Volkswagen, Das Risciò.
vw scirocco
15 mar 2010 - 18:33 - #3tutti in cina ole oramai tutte le fabbriche stanno li e qui in europa poveri operai tutti licenziati e in mezzo alla strada prossimamente gia parecchie fabbriche anno chiuso quelle che sono rimaste qiuderanno anchesse e quindi tutti in mezzo la strada che amarezza
alex...v...xela
15 mar 2010 - 18:36 - #4si è fatta gli occhietti a mandorla per l’occasione….
top speed
15 mar 2010 - 18:45 - #5bene, traslochiamo tutto, tecnologie e posti di lavoro!! ma se restano tutti disoccupati che le comprerà tutte queste macchine??
jacleo
15 mar 2010 - 18:55 - #6la Cina stà diventando il più grande mercato del mondo…questa mossa secondo me la fanno anche per ridurre i costi che credo in cina siano ancora molto bassi rispetto l’europa…
toroilgrande
15 mar 2010 - 19:07 - #7Grande Golf,
la migliore media non premium (ovvero eccetto A3 e 1er)
francesco77
15 mar 2010 - 19:26 - #8@1: sei sicuro di aver capito come funzionano le cose?
marcopagni73
15 mar 2010 - 19:28 - #9Mi sta bene…..però la produzione la devono vendere solo in Cina!Come la mettiamo??troppo comodo costruire in Cina con gli operai a 200-300 dollari al mese e vendere in europa a prezzi “europei”….lo fanno solo per i profitti.Servono politiche fiscali che incentivino le aziende a non delocalizzare la produzione…e che incentivino i consumatori a acquistare prodotti costruiti in Europa (che siano certificati)
marcopagni73
15 mar 2010 - 19:29 - #10La Nike produce in cina e mi vende le scarpe a 180 €….tanto per fare un esempio
cermis
15 mar 2010 - 19:54 - #11#8
mi sembra che da quanto ha scritto il concetto non gli è entrato bene bene…
fa ancora parte di quelli che credono che siccome un’auto viene fatta in un posto che non è europa allora deve far cagher necessariamente.
E se le auto della volkswagen, ad esempio, prodotte in cina rappresentano meno scricchiolii di quelle prodotte in germania (anche se in una vw è difficile trovare qualche materiale che sia mal montato), come la mettiamo???
aenaryon
15 mar 2010 - 21:48 - #12quando sono stato a Pechino (5 anni fa) ho visto due grossi stabilimenti della VW e uno grosso della FIAT …queste marche producono gia là e non e non una novità.
pierre il mimo nazi gay
15 mar 2010 - 23:02 - #13io ne ho viste 2 del gruppo Peugeot-citroen è una stava aprendo…
realista 69 jk
15 mar 2010 - 23:10 - #14#12 non dire corbellerie la fiat aveva una jv con un costruttore cinese (Nanjing) che poi è saltata e la fabbrica è stata venduta al gruppo Saic-Volkswagen. i costruttori teschi e francesi sono gli unici che stanno facendo affari d’oro in Cina a discapito come sempre degli altri costuttori europei.
w l’europa..
crandon
15 mar 2010 - 23:16 - #15Ancora una volta con i soldi nostri (contributi UE) si creano i presupposti per congrui bonus ai manager e dividendi agli azionisti.

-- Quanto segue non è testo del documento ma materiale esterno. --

/-- R104: a write to ROM is dropped with a DIAG, whatever the value, and a later read gives the ROM byte. -/
def Obligations.RomWriteDropped : Prop :=
  ∀ (a : Addr) (v : Byte) (s : State), s.lifecycle = .on → a.toNat < 0x2000 →
    ∃ t, exec (.memwrRom a v) s = .next t ∧
      t = { s with answer := .noData, trace := s.trace ++ [.diag .wrRom a] } ∧
      exec (.memrdRom a) t = .next { t with answer := .byte (s.memByte a.toNat) }

/-- R62: the mirror is a full alias: a read or a write through it is the read or the write of the address 0x2000
below, outcome for outcome. -/
def Obligations.MirrorAlias : Prop :=
  ∀ (a b : Addr) (v : Byte) (s : State), 0x4000 ≤ a.toNat → a.toNat < 0x6000 → b.toNat + 0x2000 = a.toNat →
    exec (.memrdMirror a) s = exec (.memrdRam b) s ∧ exec (.memwrMirror a v) s = exec (.memwrRam b v) s

/-- R69: a byte reads as the most recent write to it, through the primary or the mirror address, whatever other
transactions of the tick loop come between. -/
def Obligations.LastWriteIsRead : Prop :=
  ∀ (i : Instr) (k : Nat) (v : Byte) (is : List Instr) (s t u : State),
    ((∃ a, i = .memwrRam a v) ∨ (∃ a, i = .memwrMirror a v)) → storeIndex i = some k →
    exec i s = .next t → (∀ j ∈ is, isTickWork j = true ∧ storeIndex j ≠ some k) →
    runInstrs is t = .next u → u.memByte k = v

/-- R24: from ON, no run of transactions changes a ROM byte until SHUTDOWN. -/
def Obligations.RomKeptUntilShutdown : Prop :=
  ∀ (is : List Instr) (s t : State), s.lifecycle = .on → .shutdown ∉ is → runInstrs is s = .next t →
    ∀ k, k < 0x2000 → t.memByte k = s.memByte k

/-- The frame of memory, over every instruction: a byte changes only where the instruction stores to it, or when SETUP
allocates the store or SHUTDOWN destroys it. -/
def Obligations.OnlyStoresChangeMemory : Prop :=
  ∀ (i : Instr) (s t : State) (k : Nat), exec i s = .next t → storeIndex i ≠ some k → i ≠ .shutdown →
    (∀ x e c, i ≠ .setup x e c) → t.memByte k = s.memByte k

/-- R108: a memory transaction emits nothing but a DIAG, and at most one. -/
def Obligations.MemoryTransactionsEmitOnlyDiag : Prop :=
  ∀ (a : Addr) (v : Byte) (i : Instr) (s t : State),
    i ∈ [.memrdRom a, .memrdRam a, .memrdMirror a, .memrdOob a, .memwrRom a v, .memwrRam a v, .memwrMirror a v,
      .memwrOob a v] →
    exec i s = .next t → newEvents s t = [] ∨ ∃ code, newEvents s t = [.diag code a]

/-! ## Devices -/

/-- R121: device 0 answers the constant status word. -/
def Obligations.StatusRead : Prop :=
  ∀ s : State, s.lifecycle = .on → exec .in0 s = .next { s with answer := .byte Config.params.port0Value }

/-- R122: device 1's word at P1_MAP's positions, its unnamed bit 0, the coin cue on a credit edge, and CREDIT_PREV. -/
def Obligations.ControlsRead : Prop :=
  ∀ s : State, s.lifecycle = .on →
    ∃ v : Byte,
      exec .in1 s = .next { s with
        answer := .byte v
        creditPrev := s.input.getLsbD 5
        trace := s.trace ++
          (if s.input.getLsbD 5 = true ∧ s.creditPrev = false then [.play .coin false] else []) } ∧
      v.getLsbD Config.params.p1Map.credit = s.input.getLsbD 5 ∧
      v.getLsbD Config.params.p1Map.start2 = s.input.getLsbD 4 ∧
      v.getLsbD Config.params.p1Map.start1 = s.input.getLsbD 3 ∧
      v.getLsbD Config.params.p1Map.fixed = true ∧
      v.getLsbD Config.params.p1Map.fire = s.input.getLsbD 2 ∧
      v.getLsbD Config.params.p1Map.left = s.input.getLsbD 0 ∧
      v.getLsbD Config.params.p1Map.right = s.input.getLsbD 1 ∧
      ∀ j : Fin 8, j ∉ Config.params.p1Map.bits → v.getLsbD j = false

/-- R67: two reads of device 1 with the same INPUT are idempotent after the first. -/
def Obligations.ControlsReadIdempotent : Prop :=
  ∀ s t : State, exec .in1 s = .next t → exec .in1 t = .next t

/-- R123: device 2's word at P2_MAP's positions; the read has no side effect. -/
def Obligations.DipRead : Prop :=
  ∀ s : State, s.lifecycle = .on →
    ∃ v : Byte,
      exec .in2 s = .next { s with answer := .byte v } ∧
      v.getLsbD Config.params.p2Map.ships = s.dipShips.getLsbD 0 ∧
      v.getLsbD (Config.params.p2Map.ships.val + 1) = s.dipShips.getLsbD 1 ∧
      v.getLsbD Config.params.p2Map.tilt = s.input.getLsbD 6 ∧
      v.getLsbD Config.params.p2Map.extra = s.dipExtra ∧
      v.getLsbD Config.params.p2Map.fire = s.input.getLsbD 2 ∧
      v.getLsbD Config.params.p2Map.left = s.input.getLsbD 0 ∧
      v.getLsbD Config.params.p2Map.right = s.input.getLsbD 1 ∧
      v.getLsbD Config.params.p2Map.coin = s.dipCoin

/-- R153: device 3 answers the window of `{SR_HIGH, SR_LOW}`, as the formula and bit by bit; nothing else changes. -/
def Obligations.ShiftRead : Prop :=
  ∀ s : State, s.lifecycle = .on →
    ∃ v : Byte,
      exec .in3 s = .next { s with answer := .byte v } ∧
      v.toNat = (s.srHigh.toNat * 256 + s.srLow.toNat) / 2 ^ (8 - s.srOffset.toNat) % 256 ∧
      ∀ i, i < 8 → v.getLsbD i = (s.srHigh ++ s.srLow : BitVec 16).getLsbD (8 - s.srOffset.toNat + i)

/-- R150, R151: device 4 shifts a byte in, device 2 sets the offset to its low three bits, and each leaves everything
else. -/
def Obligations.ShiftWrites : Prop :=
  ∀ (v : Byte) (s : State), s.lifecycle = .on →
    exec (.out4 v) s = .next { s with srLow := s.srHigh, srHigh := v, answer := .noData } ∧
    ∃ t, exec (.out2 v) s = .next t ∧ t = { s with srOffset := t.srOffset, answer := .noData } ∧
      t.srOffset.toNat = v.toNat % 8

/-- R152: the offset and the data bytes are independent: set before or after a shift, the offset leaves the same state,
and so the same window at the next read. -/
def Obligations.ShiftAndOffsetCommute : Prop :=
  ∀ (v k : Byte) (s : State), s.lifecycle = .on →
    ∃ t, runInstrs [.out2 k, .out4 v] s = .next t ∧ runInstrs [.out4 v, .out2 k] s = .next t

/-- R155's sprite sequence: two bytes shifted in, an offset set, and the window read, whatever the register held. -/
def Obligations.SpriteShiftSequence : Prop :=
  ∀ (old new k : Byte) (s : State), s.lifecycle = .on →
    ∃ t, runInstrs [.out4 old, .out4 new, .out2 k, .in3] s = .next t ∧
      t.answer = .byte ((new <<< (k.toNat % 8)) ||| (old >>> (8 - k.toNat % 8)))

/-- R125, R131: an unmapped read answers 0x00 and an unmapped write is ignored; neither changes anything or emits
anything. -/
def Obligations.UnmappedDevices : Prop :=
  ∀ (n : Device) (v : Byte) (s : State), s.lifecycle = .on →
    (4 ≤ n.toNat → exec (.inUnmapped n) s = .next { s with answer := .byte 0x00 }) ∧
    (n.toNat < 2 ∨ 6 ≤ n.toNat → exec (.outUnmapped n v) s = .next { s with answer := .noData })

/-- R172, R173: a write to a sound latch stores the byte and emits, in ascending bit order, PLAY for each mapped bit
that rises and STOP for UFO's bit when it falls; nothing else changes. -/
def Obligations.SoundWrites : Prop :=
  let commands (map : List (Option Cue)) (old new : Byte) : List Event :=
    (List.range 8).flatMap (fun i =>
      match map.getD i none with
      | none => []
      | some c =>
        if old.getLsbD i = false ∧ new.getLsbD i = true then [.play c (decide (c = .ufo))]
        else if old.getLsbD i = true ∧ new.getLsbD i = false ∧ c = .ufo then [.stop .ufo] else [])
  ∀ (v : Byte) (s : State), s.lifecycle = .on →
    exec (.out3 v) s = .next { s with
      latch3 := v, trace := s.trace ++ commands Config.params.cueMap3 s.latch3 v, answer := .noData } ∧
    exec (.out5 v) s = .next { s with
      latch5 := v, trace := s.trace ++ commands Config.params.cueMap5 s.latch5 v, answer := .noData }

/-- R67: a repeated identical write to device 2, 3 or 5 is a no-op. -/
def Obligations.RepeatedWritesAreNoOps : Prop :=
  ∀ (v : Byte) (i : Instr) (s t : State), i ∈ [.out2 v, .out3 v, .out5 v] → exec i s = .next t →
    exec i t = .next t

E poi chi se le compra le loro auto in Europa se siamo alla soglia del 10% di disoccupazione?
schiumometro
16 mar 2010 - 00:41 - #16#14 tedeschi e francesi (soprattutto i francesi..) in cina fanno affari mentre in europa hanno aperto una caccia alle streghe contro chi compra cinese contemporaneamente i cari francesi in europa fanno chiudere le fabbriche dei gruppi italiani perchè hanno peso nell’azionariato delle nostre aziende, mentre loro le aziende le hanno blindate agli azionisti “stranieri” (europei e non..)
quindi i francesi e i tedeschi hanno protetto la loro fabbriche e la loro produzione mentre noi italiani ce la siamo presa in quel posto…
sveglia!
wesker8719
16 mar 2010 - 01:10 - #17ma ancora nn avete capito che saranno per il mercato interno le auto prodotte in questi stabilimenti?è normale ke se la manodopera in cina la paghi 300 € al mese le auto nn le puoi vendere a 20000 € ….è 1 mossa per aumentare le vendite in cina meridionale ma producendo lì stesso altrimenti dov’ è il guadagno? ma per curiosità quanti stabilimenti in europa ha kiuso il gruppo volkswagen?nessuno è la risposta esatta
boycott renault
16 mar 2010 - 01:22 - #18#17 il discorsi si riallaccia a quello che ha scritto schiumometro, le dinamiche che ci sono tra i costruttori in europa sono somili a dei vasi comunicanti se la produzione cala di sicuro la politica i sindacati e l’economia francese e tedesca sarà la meno disposta a concedere perdite di posti di lavoro e quote di mercato, a soccombere quindi devono essere gli altri costruttori subordinati alla loro finanza e ai loro interessi.